PROBLEM>
Please transcribe exactly, and only, the lines of the data below between the line holding "W-core may be removed (R17). -/" and the line holding "def State.removeHart (s", inclusive.

EXERCISE MATERIAL>
/-- JTAB (R175, R176): the entry is one single-copy-atomic access, in a bound region too (State.boundUnit). -/
def execJtab (d : BitVec 5) (a : BitVec 5) (b : BitVec 5) (s : State) : Outcome State Fault Refusal :=
  finish (instrWord (.jtab d a b)) (do
    let s ← get
    let i := s.rx a
    let tbl := s.rx b
    if tbl.toNat % 16 ≠ 0 then throw (.trap 4 tbl)
    let hdr ← loadBytes tbl 4
    if leNat hdr ≤ i.toNat then throw (.trap 49 i)
    let va := tbl + 16 * (i + 1)
    let e ← loadBytes va 16
    if recNat e 0 1 % 2 = 1 then throw (.trap 49 i)
    let p := BitVec.ofNat 16 (recNat e 8 2)
    if profExceeds p s.hart.u.zwprof then throw (.trap 48 (BitVec.ofNat 64 (p.toNat * 65536 + 1024)))
    modify fun s => s.jump none d (BitVec.ofNat 64 (recNat e 0 8))) s

end Sys2Proof.Machine
end

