-- ==== Sys2Proof/Machine/Events.lean ====
section
/-! DEFINITION. Sys2Proof/Machine/Events.lean: the events of the partition: migration, the Carousel, the mending buffer, the A-clock,
emulation handlers, hot pages, CSR writes and interrupts (R30 to R54, R66, R92, R279, R288, R303, R312).

An event whose condition does not hold changes nothing. -/
namespace Sys2Proof.Machine

open Host (Outcome)

/-- The partition is formed and runs. -/
def State.active (s : State) : Bool := s.part.formed && s.part.status == .running

/-! ## The bins of the Carousel (R47 to R51) -/

/-- A thread stands at a cross-lane instruction that its set, complete there, can execute (R44). -/
def setStands (s : State) (h : Hart) : Bool :=
  let t := s.focus h.id
  t.hart.id == h.id && (t.converging || t.atCross) && t.setReady

/-- A resident thread that the Carousel may draw: runnable and outside every group; one that stands at a cross-lane instruction, however it came
there, when its set has converged (R47, R150). One marked by ZSIGNAL is drawn with its complete set alone (R37). -/
def drawable (s : State) (w : WCore) (h : Hart) : Bool :=
  match h.id, h.car with
  | .wthread ctx, some c =>
    c.core == w.num && c.free && h.wait.isNone && (h.extract.isNone || setStands s h) && !w.grouped ctx &&
    (match c.skip with | some n => n < s.pkg.zaclk.toNat | none => true) &&
    !s.converges h
  | _, _ => false

/-- A bin: its key and its threads (R48). -/
structure Bin where
  pc : Word
  setw : Nat
  cls : Nat
  lanes : List Hart
  deriving DecidableEq, Repr

/-- The key of a thread's bin. [DESIGN CHOICE, log 47: unsafe] -/
def binKey (s : State) (h : Hart) : Nat × Nat × Nat := (h.u.pc.toNat, setwOf s h, profClass h.u.zwprof)

/-- The bins of the threads that may be drawn. [DESIGN CHOICE, log 47: unsafe] -/
def State.bins (s : State) (w : WCore) : List Bin :=
  let hs := s.allHarts.filter (drawable s w)
  (hs.map (binKey s)).dedup.map fun k => ⟨BitVec.ofNat 64 k.1, k.2.1, k.2.2, hs.filter fun h => binKey s h == k⟩

/-- The wait of a bin's oldest thread. -/
def Bin.wait (b : Bin) : Nat := (b.lanes.map fun h => match h.car with | some c => c.waited | none => 0).foldl max 0

/-- The set of a thread by a key: its team and base; a set of one is the thread's own. -/
def setKey (s : State) (h : Hart) : Nat × Nat × Nat :=
  let w := setwOf s h
  if w = 1 then (0, (match h.id with | .wthread c => c | _ => 0), 0) else (1, teamOf s h, rankOf s h / w)

/-- The sets of a bin with a member ready, in the order of their oldest members' entries (R50). -/
def Bin.sets (s : State) (b : Bin) : List (List Hart) :=
  let entry (l : List Hart) : Nat := (l.map fun h => match h.car with | some c => c.entered | none => 0).foldl min (2 ^ 64)
  sortOn (fun l => [entry l]) ((b.lanes.map (setKey s)).dedup.map fun k => b.lanes.filter fun h => setKey s h == k)

/-- The order of bins: the longest wait first, then the lower pc, set width and class (R50). -/
def Bin.key (b : Bin) : List Nat := [2 ^ 64 - b.wait, b.pc.toNat, b.setw, b.cls]

/-- The aged bins of a W-core, in order (R50, R51). -/
def State.agedBins (s : State) (w : WCore) : List Bin :=
  sortOn Bin.key ((s.bins w).filter fun b => s.part.zage.toNat < b.wait)

/-- The full bins of a W-core, in order (R50). -/
def State.fullBins (s : State) (w : WCore) : List Bin :=
  sortOn Bin.key ((s.bins w).filter fun b => 64 / b.setw ≤ (b.sets s).length)

/-- The sets that a bin fills a group with (R50). -/
def Bin.drawn (s : State) (b : Bin) : List (List Hart) := (b.sets s).take (64 / b.setw)

/-- The bins that the free slots of a W-core take in this A-clock (R50). -/
def State.nextBins (s : State) (w : WCore) : List Bin :=
  if s.clockStopped w.num || s.part.preempting || !s.active then []
  else ((s.agedBins w ++ s.fullBins w).dedup).take (w.slots.toList.filter Option.isNone).length

/-- In this A-clock the set of a thread executes a cross-lane instruction that the thread has reached: its set is complete there, and a member
is a lane of an issue slot that has still to execute, or a free slot takes it now (R37). [DEDUCED, log 61: unsafe] -/
def setTurn (s : State) (h : Hart) : Bool :=
  setStands s h &&
  (match h.car.bind fun c => s.wcore? c.core with
   | some w =>
     let t := s.focus h.id
     let ours (c : Nat) : Bool := t.mySet.any fun m => m.id == .wthread c
     w.slots.toList.any (fun g => g.any fun g => g.todo.any ours) ||
     (s.nextBins w).any fun b => (b.drawn s).any fun l => l.any fun m => ours m.ctx
   | none => false)

/-! ## Migration (R30 to R37) -/

/-- A handler runs for a record (R312). -/
def State.handled (s : State) (tag : Nat) : Bool :=
  s.allHarts.any fun h => match h.handler with | some r => r.tag == tag | none => false

/-- A thread marked by ZSIGNAL can be extracted (R37, R318): it stands at a boundary, its mending entries have drained, no handler runs
for its record, it is not about to leave anyway, and its set executes no cross-lane instruction with it first.
[DEDUCED, log 61: unsafe] -/
def extractable (s : State) (h : Hart) : Bool :=
  match h.extract, h.car with
  | some _, some c =>
    h.wait != some .rmRequest && !c.preempted && c.leaving.isNone && !setTurn s h && (s.focus h.id).myMends.isEmpty && s.coreRuns h &&
    (match c.emulTag with | some t => !s.handled t | none => true)
  | _, _ => false

/-- An event that waits for a record is the FAULT of a thread. -/
def Backlog.isFault (ctx : Nat) : Backlog → Bool
  | .fault c => c == ctx
  | .mend _ _ => false

/-- The records of the current thread's park withdrawn: those that await disposition and those still to be filed (R37, R318).
[DEDUCED, log 61: unsafe] -/
def State.withdraw (s : State) : State :=
  match s.hart.car with
  | some c =>
    ([c.faultTag, c.emulTag].foldl (fun (t : State) x => match x with | some n => t.dropTag n | none => t) s).modPart fun p =>
      { p with backlog := p.backlog.filter fun b => !b.isFault s.hart.ctx, emBacklog := p.emBacklog.filter (· != s.hart.ctx) }
  | none => s

/-- EXTRACTION: the thread leaves for the L-site with its signal and with HOLD clear; cause 30 goes with it when a mended store has been
dropped (R37, R318). [DEDUCED, log 67: unsafe] -/
def execExtraction (h : HartId) (s : State) : Outcome State Fault Refusal :=
  match s.hart? h with
  | some x =>
    if extractable s x then
      .next (s.withHart h fun s =>
        let s1 := s.withdraw.modU User.clearHold
        match s1.hart.dropped with
        | some va => { s1 with hart := { s1.hart with dropped := none } }.departToL s1.pc (some ⟨30, s1.pc, va⟩) none
        | none => s1.departToL s1.pc none none)
    else .next s
  | none => .next s

/-- The L-core has returned to U-mode with a thread whose home is the W-site and whose HOLD was 0 (R34). [DEDUCED, log 43: unsafe] -/
def Hart.goesHome (h : Hart) : Bool := h.homing && h.wait.isNone

/-- A waiting or due migration of the current hart can take place. -/
def State.canDepart (s : State) : Bool :=
  match s.hart.wait, s.hart.car with
  | some .migrate, _ => s.departure.isSome
  | some (.teamMove w), some c => c.free && s.coreRuns s.hart && s.part.wcoreNums.contains w && s.entriesOn w < 4096
  | some (.leave _), some c => c.free && s.coreRuns s.hart && s.myMends.isEmpty
  | _, some c => c.leaving.isSome && !c.preempted && s.coreRuns s.hart && s.myMends.isEmpty
  | _, none => s.hart.goesHome && (s.hart.dropped.isSome || s.departure.isSome)

/-- The migration itself: a waiting instruction executes again, but a TJOIN that waits for a place moves its thread at once while the partition is
pre-empted, when no instruction executes (R37, R319); a MIGR.L leaves; a thread leaves with its trap; a thread returns home. Cause 30 is taken
first when a mended store of the thread has been dropped (R30, R34). -/
def State.depart (s : State) : State :=
  match s.hart.wait, s.hart.car with
  | some .migrate, _ => { s with hart := s.wake s.hart }
  | some (.teamMove w), _ => if s.part.preempting then s.moveToW w else { s with hart := s.wake s.hart }
  | some (.leave len), _ => if s.hart.dropped.isSome then s.migrateTrap ⟨30, s.pc, 0⟩ else s.leaveHome (BitVec.ofNat 64 len)
  | _, some c => match c.leaving with | some t => s.migrateTrap t | none => s
  | _, none =>
    match s.hart.dropped with
    | some va => { s with hart := { s.hart with dropped := none } }.takeTrap 30 s.pc va
    | none => match s.departure with | some w => s.departToW w s.pc | none => s

/-- MIGRATION_DEPART (R30). -/
def execMigrationDepart (h : HartId) (s : State) : Outcome State Fault Refusal :=
  .next (s.withHart h fun s => if s.canDepart then s.depart else s)

/-- A transit taken out. -/
def State.endTransit (s : State) (ctx : Nat) : State := s.modPart fun p => { p with transit := p.transit.filter fun t => t.ctx != ctx }
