/-- No two ranges overlap. -/
def disjointRanges : List (Nat × Nat) → Bool
  | [] => true
  | r :: rest => rest.all (fun q => !overlap r.1 r.2 q.1 q.2) && disjointRanges rest

/-- A range overlaps none of some ranges. -/
def apart (rs : List (Nat × Nat)) (r : Nat × Nat) : Bool := rs.all fun q => !overlap r.1 r.2 q.1 q.2

/-- The memory of this package that belongs to others: to the firmware, and to partitions of other packages by grants (R326, R328).
[DESIGN CHOICE, log 10: safe] -/
def Pkg.foreign (k : Pkg) : List (Nat × Nat) := k.reserved ++ k.grants.map fun g => (g.base, g.len)

/-- A request to form keeps R15, R326 and R328. [DESIGN CHOICE, log 97: safe] -/
def State.formOk (s : State) (pid : Nat) (ls ws : List Nat) (rs : List (Nat × Nat)) (tasks : Nat) (notify : Option Nat) (bootAt : Nat)
    (boot : List Byte) : Bool :=
  s.pkg.bringUp == 7 && !s.part.formed && pid < 64 && 2 ≤ ls.length && ls.Nodup && ls.all (fun n => n < 128) && ws.Nodup &&
  ws.all s.usableW && !rs.isEmpty && rs.all rangeOk && disjointRanges rs && rs.all (apart s.pkg.foreign) &&
  (boot.isEmpty || areaIn rs bootAt boot.length) && 1 ≤ tasks && tasks ≤ 262144 &&
  (match notify with | some a => a % 128 = 0 && spanIn rs a 128 | none => true)

/-- The machine with a formed partition: its boot image loaded (R341), its L-cores in S-mode, its W-cores out of reset.
[DESIGN CHOICE, log 3: unsafe] -/
def State.formed (s : State) (pid : Nat) (ls ws : List Nat) (rs : List (Nat × Nat)) (tasks : Nat) (notify : Option Nat) (bootAt : Nat)
    (boot : List Byte) : State :=
  { s.rawWrite bootAt boot with
    hart := Hart.init (.lcore (ls.headD 0))
    harts := (ls.drop 1).map fun n => Hart.init (.lcore n)
    part :=
      { Part.init with
        formed := true, pid := pid, lcores := ls, wcoreNums := ws, ranges := rs, tasks := tasks, status := .running, notify := notify
        bootHash := sha384 boot
        wcores := ws.map WCore.init } }

/-- PARTITION_FORMATION: a partition formed, or the pre-empted one dissolved, with the answer (R16, R322). -/
def execPartitionFormation (r : FormationReq) (s : State) : Outcome State Fault Refusal :=
  match r with
  | .form pid ls ws rs tasks notify bootAt boot =>
    .next (if s.formOk pid ls ws rs tasks notify bootAt boot then (s.formed pid ls ws rs tasks notify bootAt boot).send (.mgmt true)
      else s.send (.mgmt false))
  | .dissolve =>
    .next
      (if s.part.formed && s.part.status == .stopped then
        { s with hart := Hart.init (.lcore 0), harts := [], part := Part.init }.send (.mgmt true)
       else s.send (.mgmt false))

/-- A W-core may be removed (R17). -/
def State.removableW (s : State) (w : Nat) : Bool :=
  match s.wcore? w with
  | some c =>
    s.allHarts.all (fun h => !h.residentOn w) && c.press.queue.isEmpty && c.chans.all (fun x => x.queue.isEmpty) && c.mend.isEmpty &&
    s.part.teams.all fun t => t.wcore != w || (s.teamMembers t.num).isEmpty
  | none => false

/-- An L-core may be removed (R17). -/
def State.removableL (s : State) (n : Nat) : Bool :=
  s.part.lcores.contains n && 3 ≤ s.part.lcores.length &&
  (match s.hart? (.lcore n) with | some h => h.installed.isNone | none => true)

/-- A hart taken out of the machine. -/
def State.removeHart (s : State) (h : HartId) : State :=
  if s.hart.id == h then s.dropCurrent else { s with harts := s.harts.filter fun x => x.id != h }

/-- The dirty bytes of the windows of the teams whose W-core is w written back: a team that goes with its W-core leaves them to memory, as one
that the kernel dissolves does. R17, R85 and R356 name no write-back there (R17, R85).
[DESIGN CHOICE, log 41: unsafe; DESIGN CHOICE, log 42: unsafe] -/
def State.flushCore (s : State) (w : Nat) : State :=
  (s.part.teams.filter fun t => t.wcore == w).foldl (fun u t => u.flushWindows t.num fun _ => true) s

/-- CORE_REMOVAL: refused unless the partition is pre-empted and R17 holds; a W-core's teams without members go with it, the dirty bytes of
their windows written back. [DESIGN CHOICE, log 42: unsafe] -/
def execCoreRemoval (c : CoreId) (s : State) : Outcome State Fault Refusal :=
  if !s.part.formed || s.part.status == .running then .next (s.send (.mgmt false))
  else
    match c with
    | .w w =>
      .next (if s.removableW w then
          ((s.flushCore w).modPart fun p =>
            { p with
              wcoreNums := p.wcoreNums.filter (· != w), wcores := p.wcores.filter fun x => x.num != w
              teams := p.teams.filter fun t => t.wcore != w }).send (.mgmt true)
        else s.send (.mgmt false))
    | .l n =>
      .next (if s.removableL n then
          ((s.removeHart (.lcore n)).modPart fun p => { p with lcores := p.lcores.filter (· != n) }).send (.mgmt true)
        else s.send (.mgmt false))

/-- CORE_ASSIGNMENT: to a pre-empted partition, of a core that it does not hold (R16). [DESIGN CHOICE, log 3: unsafe] -/
def execCoreAssignment (c : CoreId) (s : State) : Outcome State Fault Refusal :=
  if !s.part.formed || s.part.status == .running then .next (s.send (.mgmt false))
  else
    match c with
    | .w w =>
      .next (if s.usableW w && !s.part.wcoreNums.contains w then
          (s.modPart fun p => { p with wcoreNums := p.wcoreNums ++ [w], wcores := p.wcores ++ [WCore.init w] }).send (.mgmt true)
        else s.send (.mgmt false))
    | .l n =>
      .next (if n < 128 && !s.part.lcores.contains n then
          ({ s with harts := s.harts ++ [Hart.init (.lcore n)] }.modPart fun p => { p with lcores := p.lcores ++ [n] }).send (.mgmt true)
        else s.send (.mgmt false))

/-! ## Links, packages and errors (R325, R329, R330, R333, R353) -/

/-- A counter of the lifetime record raised: 64 bits, saturating (R353). -/
def satAdd (n k : Nat) : Nat := min (n + k) (2 ^ 64 - 1)

/-- The count of a place raised. -/
def addAt {α : Type} [DecidableEq α] (a : α) (k : Nat) (l : List (α × Nat)) : List (α × Nat) :=
  if l.any fun e => e.1 == a then adjust (fun e => e.1 == a) (fun e => (e.1, satAdd e.2 k)) l else l ++ [(a, satAdd 0 k)]

/-- The count of a place raised by one. -/
def countAt {α : Type} [DecidableEq α] (a : α) (l : List (α × Nat)) : List (α × Nat) := addAt a 1 l

/-- The lifetime record with f applied. -/
def State.modLife (s : State) (f : Lifetime → Lifetime) : State := s.modPkg fun k => { k with lifetime := f k.lifetime }

/-- LINK_RETRY: nothing is lost, and the record counts it (R325). -/
def execLinkRetry (l : LinkId) (s : State) : Outcome State Fault Refusal :=
  .next (s.modLife fun r => { r with retries := countAt l r.retries })

/-- A hart after the lines of a package have been invalidated. -/
def Hart.invalidated (pkg : Nat) (h : Hart) : Hart :=
  { h with
    watch := h.watch.map fun w => { w with hit := w.hit || w.line / 2 ^ 40 == pkg }
    resv := match h.resv with | some l => if l / 2 ^ 40 == pkg then none else some l | none => none }

/-- The filled granules of an unreachable package leave the stash windows: their bytes are gone, and a later touch fills anew, which faults
(R330). -/
def State.loseGranules (s : State) (pkg : Nat) : State :=
  let lost (g : Granule) : Bool := g.pa / 2 ^ 47 == pkg
  let s1 :=
    s.part.teams.foldl (fun (t : State) x => x.windows.foldl (fun t w => (w.granules.filter lost).foldl (fun t g =>
      { t.modW x.wcore fun c => c.undefine (w.off + 128 * g.idx) 128 t.freeCount with freeCount := t.freeCount + 1 }) t) t) s
  s1.part.teams.foldl (fun (t : State) x => t.modWindows x.num fun w => { w with granules := w.granules.filter fun g => !lost g }) s1

/-- The package whose memory a word of an image goes to. -/
def WordPlace.package : WordPlace → Option Nat
  | .home pa => some (pa / 2 ^ 47)
  | .stash _ _ _ off pa => some ((pa + off) / 2 ^ 47)
  | .window _ _ => none

/-- PACKAGE_UNREACHABLE: its lines are invalidated, and every access to it faults from now on (R330). -/
def execPackageUnreachable (pkg : Nat) (s : State) : Outcome State Fault Refusal :=
  if pkg = s.pkg.pkgId || s.pkg.unreachable.contains pkg then .next s
  else
    let s1 := s.loseGranules pkg
    .next (({ s1 with
        hart := s1.hart.invalidated pkg
        harts := s1.harts.map (Hart.invalidated pkg)
        tail := s1.tail.filter fun x => x.place.package != some pkg }.modPkg fun k => { k with unreachable := k.unreachable ++
          [pkg] }).modPart fun p =>
      { p with priv := p.priv.filter fun b => b.pa / 2 ^ 47 != pkg })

WRITTEN RESPONSE>
/-- A W-core may be removed (R17). -/
def State.removableW (s : State) (w : Nat) : Bool :=
  match s.wcore? w with
  | some c =>
    s.allHarts.all (fun h => !h.residentOn w) && c.press.queue.isEmpty && c.chans.all (fun x => x.queue.isEmpty) && c.mend.isEmpty &&
    s.part.teams.all fun t => t.wcore != w || (s.teamMembers t.num).isEmpty
  | none => false

/-- An L-core may be removed (R17). -/
def State.removableL (s : State) (n : Nat) : Bool :=
  s.part.lcores.contains n && 3 ≤ s.part.lcores.length &&
  (match s.hart? (.lcore n) with | some h => h.installed.isNone | none => true)

/-- A hart taken out of the machine. -/
def State.removeHart (s : State) (h : HartId) : State :=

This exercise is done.